_Prompt_. Whenever a line carries the word "saveslotsz", pull it out of the entries.

_Raw data_.
· · · ·
/-- A descriptor with a field written; TSVC, HTB and HTSIZE as WRSYS writes them. A 64-bit value of which one half breaks R242 is
dropped whole (DESIGN CHOICE, log 133). -/
def Context.writeField (c : Context) (f : DescField) (v : Nat) : Context :=
  match f with
  | .asid => { c with asid := BitVec.ofNat 16 v }
  | .dctag => { c with dctag := BitVec.ofNat 16 v }
  | .flags => { c with flags := BitVec.ofNat 8 (v % 2) }
  | .ptroot => { c with ptroot := BitVec.ofNat 64 v }
  | .divbase => { c with divbase := BitVec.ofNat 64 v }
  | .divslots => { c with divslots := BitVec.ofNat 32 v }
  | .saveslotsz => { c with saveslotsz := BitVec.ofNat 32 v }
  | .trbase => { c with trbase := BitVec.ofNat 64 v }
  | .savebase => { c with savebase := BitVec.ofNat 64 v }
  | .saveslots => { c with saveslots := BitVec.ofNat 32 v }
  | .mclogsz => { c with mclogsz := BitVec.ofNat 32 v }
  | .mclogbase => { c with mclogbase := BitVec.ofNat 64 v }
  | .tsvc => if v % 256 = 0 ∧ v % 2 ^ 64 < 2 ^ 56 then { c with tsvc := BitVec.ofNat 64 v } else c
  | .htb => if v % 16 = 0 ∧ v % 2 ^ 64 < 2 ^ 56 then { c with htb := BitVec.ofNat 64 v } else c
  | .htsize => c.writeSys 0x014 (BitVec.ofNat 32 v)
  | .devset => { c with devset := BitVec.ofNat 256 v }

/-- Write a field of a descriptor slot: a Free field of a slot in use is dropped with SEMERR (12 R355). -/
def State.writeDesc (s : State) (p : BitVec 1) (slot : Nat) (f : DescField) (v : Nat) : State :=
  let c := s.context slot
  if anyField f || c.state == 0 then s.setContext slot (c.writeField f v) else s.semErr p

/-- DESCRIPTOR_WRITE (12 R355). -/
def execDescriptorWrite (port : BitVec 1) (slot : BitVec 6) (field : DescField) (val : BitVec 256) (s : State) : Out :=
  .next (s.whenReady port fun s1 => s1.guarded port 0 fun s2 => s2.writeDesc port slot.toNat field val.toNat)

/-! ## Host queues (12 R357) -/

/-- The bits of QCTL a write sets, ENABLE and QERR aside. -/
def qctlMask : Word := 0x40003F0F

/-- May a queue be enabled: QSIZE 4..12, bases aligned, QCTX in STATE 1 or 2? -/
def State.queueOk (s : State) (x : HostQueue) : Bool :=
  let n := bits x.qctl.toNat 0 4
  let st := (s.context x.slot).state
  decide (4 ≤ n) && decide (n ≤ 12) && x.qbase.toNat % 4096 == 0 && x.cbase.toNat % 4096 == 0 && (st == 1 || st == 2)

/-- QUEUE_ENABLE (12 R357): a write of QCTL with ENABLE; a queue that is enabled drops it. -/
def execQueueEnable (port : BitVec 1) (q : BitVec 4) (val : BitVec 32) (s : State) : Out :=
  .next (s.whenReady port fun s1 =>
    let x := (s1.port port.toNat).queue q.toNat
    if x.enabled then s1
    else
      let y := { x with qctl := (x.qctl &&& 0x20000000) ||| (val &&& qctlMask) }
      if s1.queueOk y then
        s1.setQueue port.toNat q.toNat { y with
          qctl := (val &&& qctlMask) ||| 0x80000000, qtail := 0, qhead := 0, chead := 0, since := s1.now }
      else s1.setQueue port.toNat q.toNat { y with qctl := y.qctl ||| 0x20000000 })

/-- QUEUE_DISABLE (12 R357). -/
def execQueueDisable (port : BitVec 1) (q : BitVec 4) (s : State) : Out :=
  .next (s.whenReady port fun s1 =>
    let x := (s1.port port.toNat).queue q.toNat
    if x.enabled then s1.setQueue port.toNat q.toNat (x.stop false) else s1)

/-- QTAIL_WRITE (12 R357): more entries than the ring holds stop the queue. -/
def execQtailWrite (port : BitVec 1) (q : BitVec 4) (val : BitVec 32) (s : State) : Out :=
  .next (s.whenReady port fun s1 =>
    let x := (s1.port port.toNat).queue q.toNat
    if !x.enabled then s1
    else if x.entries < (val - x.qhead).toNat then s1.setQueue port.toNat q.toNat (x.stop true)
    else s1.setQueue port.toNat q.toNat { x with qtail := val, since := if x.qtail = x.qhead then s1.now else x.since })

/-- CHEAD_WRITE (12 R357). -/
def execCheadWrite (port : BitVec 1) (q : BitVec 4) (val : BitVec 32) (s : State) : Out :=
  .next (s.whenReady port fun s1 =>
    let x := (s1.port port.toNat).queue q.toNat
    if !x.enabled || decide (2 ^ 31 ≤ (x.qhead - val).toNat) then s1
    else s1.setQueue port.toNat q.toNat { x with chead := val })

/-! ## Windows (12 R354) -/

/-- A window access that fails: WINERR, and a read completes with Unsupported Request. -/
def State.winFail (s : State) (p : BitVec 1) (write : Bool) : State :=
  let x := s.port p.toNat
  s.setPort p.toNat { x with winerr := true, readData := if write then x.readData else none }

/-- A window read completes with data. -/
def State.winData (s : State) (p : BitVec 1) (bs : List Byte) : State :=
  s.setPort p.toNat { s.port p.toNat with readData := some bs }

/-- The lost CIDs whose binding entry, where CBTBASE has it now, no host has rewritten since the loss (11 R348). -/
def State.stillLost (s : State) : SMap (List (Nat × Nat)) :=
  s.lostCids.filter fun c => !c.2.any fun r => overlaps (s.entryAddr c.1) 32 r.1 r.2

/-- A host writes a run of bytes: every CID whose binding entry it meets may bind again (11 R348). The entry need not be in use yet:
the run is kept for a CBTBASE that a host sets later. -/
def State.rebindCids (s : State) (pa n : Nat) : State :=
  let t := { s with lostCids := s.lostCids.map fun (c : Nat × List (Nat × Nat)) => (c.1, (pa, n) :: c.2) }
  { t with lostCids := t.stillLost }

/-- CBTBASE moves: an entry that a host has already written there since the loss counts as rewritten (11 R348). -/
def State.setCbtbase (s : State) (v : BitVec 64) : State :=
  let t := { s with cbtbase := BitVec.ofNat 64 (v.toNat / 2 ^ 21 * 2 ^ 21) }
  { t with lostCids := t.stillLost }

/-- The same for a run of bytes at a virtual address. -/
def State.rebindAt (s : State) (asid va n : Nat) : State :=
  (cuts 128 (n / 128 + 2) va n).foldl (fun st w => match st.lookup asid w.1 with
    | .ok t => match st.placeOf t with
      | .vault pa => st.rebindCids pa w.2
      | _ => st
    | .error _ => st) s

/-- An access through a window whose address is physical: a write of bytes, or a read of `n` (none given). -/
def State.winPhysical (s : State) (p : BitVec 1) (pa n : Nat) (w : Option (List Byte)) : State :=
  if vaultBytes < pa + n then s.winFail p w.isSome
  else match w with
    | some bs => { s with mem := Memory.writeN s.mem pa bs }.rebindCids pa n
    | none => s.winData p (Memory.readN s.mem pa n)

/-- An access through a window whose address is virtual in a running context. -/
def State.winVirtual (s : State) (p : BitVec 1) (slot va n : Nat) (w : Option (List Byte)) : State :=
  let c := s.context slot
  if c.state ≠ 1 then s.winFail p w.isSome
  else match w with
    | some bs => match s.homeWriteRun c.asid.toNat va bs with
      | .ok s1 => s1.rebindAt c.asid.toNat va n
      | .error _ => s.winFail p true
    | none => match s.homeLoad c.asid.toNat va n with
      | .ok (s1, bs) => s1.winData p bs
      | .error _ => s.winFail p false

/-- An access of `n` bytes at a BAR2 offset (12 R354); until READY it completes with Unsupported Request (12 R370). -/
def State.window (s : State) (port : BitVec 1) (offset : BitVec 28) (n : Nat) (w : Option (List Byte)) : State :=
  let s1 := s.fromPort port
  let x := s1.port port.toNat
  if !s1.ready then (if w.isSome then s1 else s1.setPort port.toNat { x with readData := none })
  else
    let k := offset.toNat / 2 ^ 26
    let ctl := SMap.getD x.winctx k 0
    let a := (SMap.getD x.winbase k 0).toNat + offset.toNat % 2 ^ 26
    if ctl.getLsbD 31 then s1.winPhysical port a n w else s1.winVirtual port (ctl.toNat % 64) a n w

/-- WINDOW_ACCESS (12 R354): eight bytes. -/
def execWindowAccess (port : BitVec 1) (offset : BitVec 28) (write : Bool) (data : BitVec 64) (s : State) : Out :=
  .next (s.window port offset 8 (if write then some (toBytes 8 data.toNat) else none))

/-- Payload bytes of a request (12 Table 12-1). -/
def maxPayload : Nat := 512

/-- A window read or write of another size, up to the maximum payload. -/
def State.windowOf (s : State) (port : BitVec 1) (offset : BitVec 28) (n : Nat) (w : Option (List Byte)) : State :=
  if n = 0 ∨ maxPayload < n then s else s.window port offset n w

/-! ## Other registers (12 Table 12-2) -/

/-- A queue register written while the queue is disabled: QBASE, CBASE, and QCTL without ENABLE. -/
def HostQueue.writeReg (x : HostQueue) (off : Nat) (v : BitVec 64) : HostQueue :=
  if x.enabled then x
  else match off with
    | 0x00 => { x with qbase := v }
    | 0x08 => { x with cbase := v }
    | 0x10 => if v.getLsbD 31 then x else { x with qctl := (x.qctl &&& 0x20000000) ||| (BitVec.ofNat 32 v.toNat &&& qctlMask) }
    | _ => x

/-- A window register written (12 Table 12-10). -/
def Port.writeWindow (x : Port) (w off : Nat) (v : BitVec 64) : Port :=
  match off with
  | 0 => { x with winctx := SMap.put 0 x.winctx w (BitVec.ofNat 32 v.toNat &&& 0x8000003F) }
  | 8 => { x with winbase := SMap.put 0 x.winbase w (v &&& 0x00FFFFFFFFFFF000) }
  | _ => x

/-- A mailbox argument or buffer word written; nothing while a command runs (12 R365). -/
def Firmware.writeReg (f : Firmware) (off : Nat) (v : BitVec 64) : Firmware :=
  if f.busy then f
  else if off = 0x08 then { f with arg0 := v }
  else if off = 0x10 then { f with arg1 := v }
  else if off = 0x18 then { f with arg2 := v }
  else if 0x1000 ≤ off ∧ off + 8 ≤ 0x10000 then { f with buf := SMap.putAll 0 f.buf (number (off - 0x1000) (toBytes 8 v.toNat)) }
  else f

/-- The fields of a descriptor: first byte and size (12 Table 12-4). -/
def descFields : List (DescField × Nat × Nat) :=
  [(.asid, 0, 2), (.dctag, 2, 2), (.flags, 5, 1), (.ptroot, 8, 8), (.divbase, 16, 8), (.divslots, 24, 4), (.saveslotsz, 28, 4),
    (.trbase, 32, 8), (.savebase, 40, 8), (.saveslots, 48, 4), (.mclogsz, 52, 4), (.mclogbase, 56, 8), (.tsvc, 64, 8), (.htb, 72, 8),
    (.htsize, 80, 4), (.devset, 88, 32)]

/-- The value of a field. -/
def Context.readField (c : Context) (f : DescField) : Nat :=
  match f with
  | .asid => c.asid.toNat
  | .dctag => c.dctag.toNat
  | .flags => c.flags.toNat
  | .ptroot => c.ptroot.toNat
  | .divbase => c.divbase.toNat
  | .divslots => c.divslots.toNat
  | .saveslotsz => c.saveslotsz.toNat
  | .trbase => c.trbase.toNat
  | .savebase => c.savebase.toNat
  | .saveslots => c.saveslots.toNat
  | .mclogsz => c.mclogsz.toNat
  | .mclogbase => c.mclogbase.toNat
  | .tsvc => c.tsvc.toNat
  | .htb => c.htb.toNat
  | .htsize => c.htsize.toNat
  | .devset => c.devset.toNat

/-- A descriptor's 128 bytes as a host reads them (12 Table 12-4). -/
def Context.bytes (c : Context) : List Byte :=
  layout 128 ((4, c.state.toNat) :: (84, c.mccount.toNat) :: descFields.map fun f => (f.2.1, c.readField f.1))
· · · ·
_Task answer_.
  | .saveslotsz => { c with saveslotsz := BitVec.ofNat 32 v }
  [(.asid, 0, 2), (.dctag, 2, 2), (.flags, 5, 1), (.ptroot, 8, 8), (.divbase, 16, 8), (.divslots, 24, 4), (.saveslotsz, 28, 4),
  | .saveslotsz => c.saveslotsz.toNat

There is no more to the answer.